ASSIGNED TASK -> In the entries below, find each line with the word "refused" and pull it out.

EXERCISE DATA ->

/-- R39, R71, R89, R91, R135, R136, R146, R167, R169, R182 to R185: the checks of the other supervisor requests in their
order: an operand out of range or an absent position RANGE, an UNDEFINED type and a state that bars the request STATE, a type
of the other kind RANGE, a route that another slot has DUPLICATE; every supervisor request from another port is refused ROLE;
and the checks of the queries that other ports may send. That a signal above 1 is refused RANGE with position 255 too is the
model's choice (log 7). -/
def Obligations.SupervisorChecks : Prop :=
  ∀ s : State,
    (∀ (p : Port) (a b c d e r : Nat) (f : TypeSetOperands), p ≠ .ps → s.listening p = true →
      let role (c : Instr) (code : Nat) : Prop := exec c s = .next (s.answer p ⟨code, .role, []⟩)
      role (.typeSet p a f) 32 ∧ role (.typeErase p a) 33 ∧ role (.enrol p a b c d e r) 34 ∧ role (.withdraw p a) 35 ∧
      role (.reinstate p a b c d e r) 36 ∧ role (.declarePocket p a) 37 ∧ role (.declarePosition p a) 37 ∧
      role (.assign p a b) 38 ∧ role (.monitorSet p a b c d) 39 ∧ role (.clearRetries p a) 40 ∧
      role (.routeSet p a b c) 41 ∧ role (.timeoutSet p a) 42 ∧ role (.resume p a) 43 ∧ role (.restart p) 44 ∧
      role (.queryType p a) 48 ∧ role (.queryWaiting p) 52 ∧ role (.queryCell p) 53) ∧
    (∀ p entry, s.listening p = true → 64 ≤ entry → exec (.queryTool p entry) s = .next (s.answer p ⟨49, .range, []⟩)) ∧
    (∀ n, s.listening (.station n) = true →
      (∀ i : EntryIx, (∀ u sl, s.tool i = some u →
          ¬(u.state = .mounted ∧ u.place = .spindle (posAt n sl)) ∧ ¬(u.state = .staged ∧ u.place = .rack (posAt n sl))) →
        exec (.queryTool (.station n) i.val) s = .next (s.answer (.station n) ⟨49, .role, []⟩)) ∧
      (∀ slot, 3 ≤ slot → exec (.queryPosition (.station n) slot) s = .next (s.answer (.station n) ⟨50, .range, []⟩)) ∧
      ∀ k, exec (.queryOrder (.station n) k) s = .next (s.answer (.station n) ⟨51, .role, []⟩)) ∧
    (s.listening .pc = true → ∀ v, exec (.queryPosition .pc v) s = .next (s.answer .pc ⟨50, .role, []⟩)) ∧
    (s.listening .ps = true →
      let reply (code : Nat) (st : Status) := s.answer .ps ⟨code, st, []⟩
      (∀ v a b c, (∀ x : PosIx, x.val = v → s.present x = false) →
        exec (.declarePosition .ps v) s = .next (reply 37 .range) ∧
        exec (.assign .ps v a) s = .next (reply 38 .range) ∧
        exec (.monitorSet .ps v a b c) s = .next (reply 39 .range) ∧
        exec (.clearRetries .ps v) s = .next (reply 40 .range) ∧
        exec (.resume .ps v) s = .next (reply 43 .range) ∧
        exec (.queryPosition .ps v) s = .next (reply 50 .range) ∧
        (v ≠ 255 → exec (.routeSet .ps a v b) s = .next (reply 41 .range))) ∧
      (∀ v, v = 0 ∨ 16 < v → exec (.queryType .ps v) s = .next (reply 48 .range)) ∧
      (∀ v, v = 0 ∨ 48 < v → exec (.declarePocket .ps v) s = .next (reply 37 .range)) ∧
      (∀ k : PocketIx, s.pocket k ≠ .unknown → exec (.declarePocket .ps (k.val + 1)) s = .next (reply 37 .state)) ∧
      (∀ slot v g, 15 < slot ∨ 1 < g → exec (.routeSet .ps slot v g) s = .next (reply 41 .range)) ∧
      (∀ n, n < 30 ∨ 1800 < n → exec (.timeoutSet .ps n) s = .next (reply 42 .range)) ∧
      ∀ x : PosIx, s.present x = true →
        ((s.pos x).service ≠ .uncertain → (s.pos x).rack ≠ .unknown →
          exec (.declarePosition .ps x.val) s = .next (reply 37 .state)) ∧
        (∀ code, 16 < code → exec (.assign .ps x.val code) s = .next (reply 38 .range)) ∧
        (∀ k : TypeIx, s.typ k = none → exec (.assign .ps x.val (k.val + 1)) s = .next (reply 38 .state)) ∧
        (∀ k f, s.typ k = some f → f.kind ≠ (slotOf x).kind →
          exec (.assign .ps x.val (k.val + 1)) s = .next (reply 38 .range)) ∧
        (∀ m r l, 3 < m ∨ r ≠ 1 ∧ r ≠ 2 ∧ r ≠ 4 ∧ r ≠ 8 ∨ l = 0 ∨ 7 < l →
          exec (.monitorSet .ps x.val m r l) s = .next (reply 39 .range)) ∧
        ((s.pos x).suspended = false → exec (.resume .ps x.val) s = .next (reply 43 .state)) ∧
        (∀ (h k : HwSlot) (g : Signal), k ≠ h → s.route k = some ⟨x, g⟩ →
          exec (.routeSet .ps h.val x.val g.num) s = .next (reply 41 .duplicate)))

/-! ## Judgements and shared work -/

/-- R53, R54: the per-part consumption is the ceiling of (Wp × ppd + Dd) × F / ppd, 0 only where Wp and Dd are; parts-left
is 0 at or below Rchg, 65,535 where nothing is consumed, else the floor of (R − Rchg) × 1,000 / c, clamped to 65,535; it
depends on R and the figures alone, and QUERY TOOL returns it. -/
def Obligations.PartsLeftIsComputed : Prop :=
  (∀ f : TypeRec, 1 ≤ f.ppd →
    (f.wp * f.ppd + f.dd) * f.factor ≤ f.perPart * f.ppd ∧
    (∀ c, (f.wp * f.ppd + f.dd) * f.factor ≤ c * f.ppd → f.perPart ≤ c) ∧
    (f.InRange → (f.perPart = 0 ↔ f.wp = 0 ∧ f.dd = 0)) ∧
    (f.InRange → f.kind = .dresser → ∀ c, f.dd * f.factor ≤ c * f.ppd → f.perPart ≤ c)) ∧
  (∀ (f : TypeRec) (r : Nat),
    (r ≤ f.rchg → f.partsLeft r = 0) ∧
    (f.rchg < r → f.perPart = 0 → f.partsLeft r = 65535) ∧
    (f.rchg < r → f.perPart ≠ 0 → f.partsLeft r = min 65535 ((r - f.rchg) * 1000 / f.perPart)) ∧
    f.partsLeft r ≤ 65535) ∧
  (∀ (s : State) (u v : Tool), u.type = v.type → u.r = v.r → s.partsLeft u = s.partsLeft v) ∧
  ∀ (s : State) (i : EntryIx) (u : Tool) (f : TypeRec), s.tool i = some u → s.typ u.type = some f →
    s.partsLeft u = f.partsLeft u.r ∧ ((s.toolRecord i).drop 17).take 2 = be 2 (f.partsLeft u.r)

/-- R83: the cycle code is the number of the first condition of Table 4-5 that holds, 8 where none does; GO and LAST are
given in SERVING alone, and a position in mode OFF or REPORT is not tested for blindness. R147: a signal of a present
position is available exactly when a slot is routed to it, the receiver is LOCKED and the slot's last sample is valid; a
position is watched when one of its signals is available. -/
def Obligations.CycleCodeIsFirst : Prop :=
  ∀ (s : State) (x : PosIx),
    let available (g : Signal) : Prop :=
      s.vol.lock = .locked ∧ ∃ h : HwSlot, s.route h = some ⟨x, g⟩ ∧ s.vol.lastSamples[h] = some true
    (RouteLaw s → s.present x = true →
      (∀ g, s.available x g = true ↔ available g) ∧
      (s.watched x = true ↔ available .ae ∨ available .power)) ∧
    let p := s.pos x
    let holds : List Prop := [
      p.service = .uncertain,
      p.service = .vacant,
      p.service = .held,
      (p.mode = .hold ∨ p.mode = .retry) ∧ s.watched x = false,
      ∃ i u, s.mountedTool x = some (i, u) ∧ p.required ≠ some u.type,
      p.service = .due ∨ p.service = .released ∨ p.service = .exchanging,
      s.mountedPartsLeft x = 1]
    1 ≤ s.cycleCode x ∧ s.cycleCode x ≤ 8 ∧
    (∀ k, k + 1 < s.cycleCode x → ∀ c, holds[k]? = some c → ¬c) ∧
    (∀ c, holds[s.cycleCode x - 1]? = some c → c) ∧
    (7 ≤ s.cycleCode x → p.service = .serving) ∧
    (p.mode = .off ∨ p.mode = .report → s.cycleCode x ≠ 4)

/-- R99, R100: a tool is eligible for a type exactly when it is of the type, STORED, SOUND, and its parts-left is at or above
Pmin; the choice names an eligible tool that no eligible tool precedes under the type's policy, the lowest pocket among
equals, and names one whenever one is eligible. R105, R102: each pass of arbitration for a type reserves the chosen tool for the
first candidate of the waiting list, which leaves the list; it ends with no candidate or no eligible tool, and without either
it changes nothing. -/
def Obligations.ChoiceAndArbitration : Prop :=
  (∀ (s : State) (k : TypeIx),
    (∀ i, s.eligible k i = true ↔ ∃ u, s.tool i = some u ∧ u.type = k ∧ u.state = .stored ∧ u.condition = .sound ∧
      (s.figures k).pmin ≤ s.partsLeft u) ∧
    (s.choose k = none → ∀ i, s.eligible k i = false) ∧
    ∀ i, s.choose k = some i →
      s.eligible k i = true ∧
      ∀ j, s.eligible k j = true →
        ((s.figures k).policy = .leastFirst → s.entryPartsLeft i < s.entryPartsLeft j ∨
          s.entryPartsLeft i = s.entryPartsLeft j ∧ s.entryPocket i ≤ s.entryPocket j) ∧
        ((s.figures k).policy = .mostFirst → s.entryPartsLeft j < s.entryPartsLeft i ∨
          s.entryPartsLeft i = s.entryPartsLeft j ∧ s.entryPocket i ≤ s.entryPocket j)) ∧
  ∀ (e : Ev) (k : TypeIx),
    let s := e.st
    let t := (e.arbitrate k).st
    ((∀ x ∈ t.ret.waiting, ¬Candidate t k x) ∨ t.choose k = none) ∧
    ((∀ x ∈ s.ret.waiting, ¬Candidate s k x) ∨ s.choose k = none → t = s) ∧
    ∀ x i, FirstCandidate s k x → s.choose k = some i →
      let u := (s.setTool i ((s.tool i).map fun w => { w with state := .reserved, promised := some x })).setPos x
        { s.pos x with need := .reserved, sister := some i }
      let u : State := { u with ret.waiting := s.ret.waiting.filter fun y => decide (y ≠ x) }
      t = ((Ev.start u).arbitrate k).st

/-- R93, R101 to R103: the need test raises a need exactly where the position is present and unsuspended, requires a type,
has no need, and is VACANT, or has in SERVING, DUE, HELD or RELEASED a mounted tool of another type, not SOUND, or with
parts-left at or below the stage threshold of the required type. The need is urgent where the mounted tool is BROKEN. It is
RESERVED with the chosen sister, or WAITING at the tail of its class with the notice WAITING. R56 to R58: the triggers of a
mounted tool are the wear trigger and then the need test where parts-left is at or below its type's stage threshold. R89: an
ASSIGN of a type to a VACANT, unsuspended position raises a need. -/
def Obligations.NeedTestRaises : Prop :=
  (∀ (e : Ev) (x : PosIx),
    let s := e.st
    let p := s.pos x
    let t := (e.needTest x).st
    let urgent : Bool := (s.mountedTool x).any fun m => decide (m.2.condition = .broken)
    (p.required = none → t = s) ∧
    ∀ k : TypeIx, p.required = some k →
      let raises : Prop := s.present x = true ∧ p.need = .noNeed ∧ p.suspended = false ∧
        (p.service = .vacant ∨
          (p.service = .serving ∨ p.service = .due ∨ p.service = .held ∨ p.service = .released) ∧
            ∃ i u, s.mountedTool x = some (i, u) ∧
              (u.type ≠ k ∨ u.condition ≠ .sound ∨ s.partsLeft u ≤ (s.figures k).stage))
      (¬raises → t = s) ∧
      (raises → ∀ i, s.choose k = some i →
        let u := (s.setTool i ((s.tool i).map fun w => { w with state := .reserved, promised := some x })).setPos x
          { p with need := .reserved, sister := some i, urgent := urgent }
        t = { u with ret.waiting := s.ret.waiting.filter fun y => decide (y ≠ x) }) ∧
      (raises → s.choose k = none →
        let others := s.ret.waiting.filter fun y => decide (y ≠ x)
        let u := s.setPos x { p with need := .waiting, sister := none, urgent := urgent }
        t = State.notify { u with ret.waiting :=
          if urgent then others.takeWhile (fun y => (s.pos y).urgent) ++ x :: others.dropWhile fun y => (s.pos y).urgent
          else others ++ [x] } .ps .waiting)) ∧
  (∀ (e : Ev) (x : PosIx),
    (e.st.mountedTool x = none → (e.evalTriggers x).st = e.st) ∧
    ∀ i u, e.st.mountedTool x = some (i, u) →
      let w := wearAt x e.st
      (e.evalTriggers x).st =
        if e.st.partsLeft u ≤ (e.st.figures u.type).stage then ((Ev.start w).needTest x).st else w) ∧
  ∀ (x : PosIx) (k : TypeIx) (f : TypeRec) (s : State), s.listening .ps = true → s.present x = true →
    s.typ k = some f → f.kind = (slotOf x).kind → (s.pos x).required ≠ some k → (s.pos x).suspended = false →
    (s.pos x).service = .vacant →
    ∃ t : State, exec (.assign .ps x.val (k.val + 1)) s = .next (t.answer .ps ⟨38, .accepted, t.positionRecord x⟩) ∧
      (t.pos x).need ≠ .noNeed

PROBLEM SOLUTION ->
of the other kind RANGE, a route that another slot has DUPLICATE; every supervisor request from another port is refused ROLE;
and the checks of the queries that other ports may send. That a signal above 1 is refused RANGE with position 255 too is the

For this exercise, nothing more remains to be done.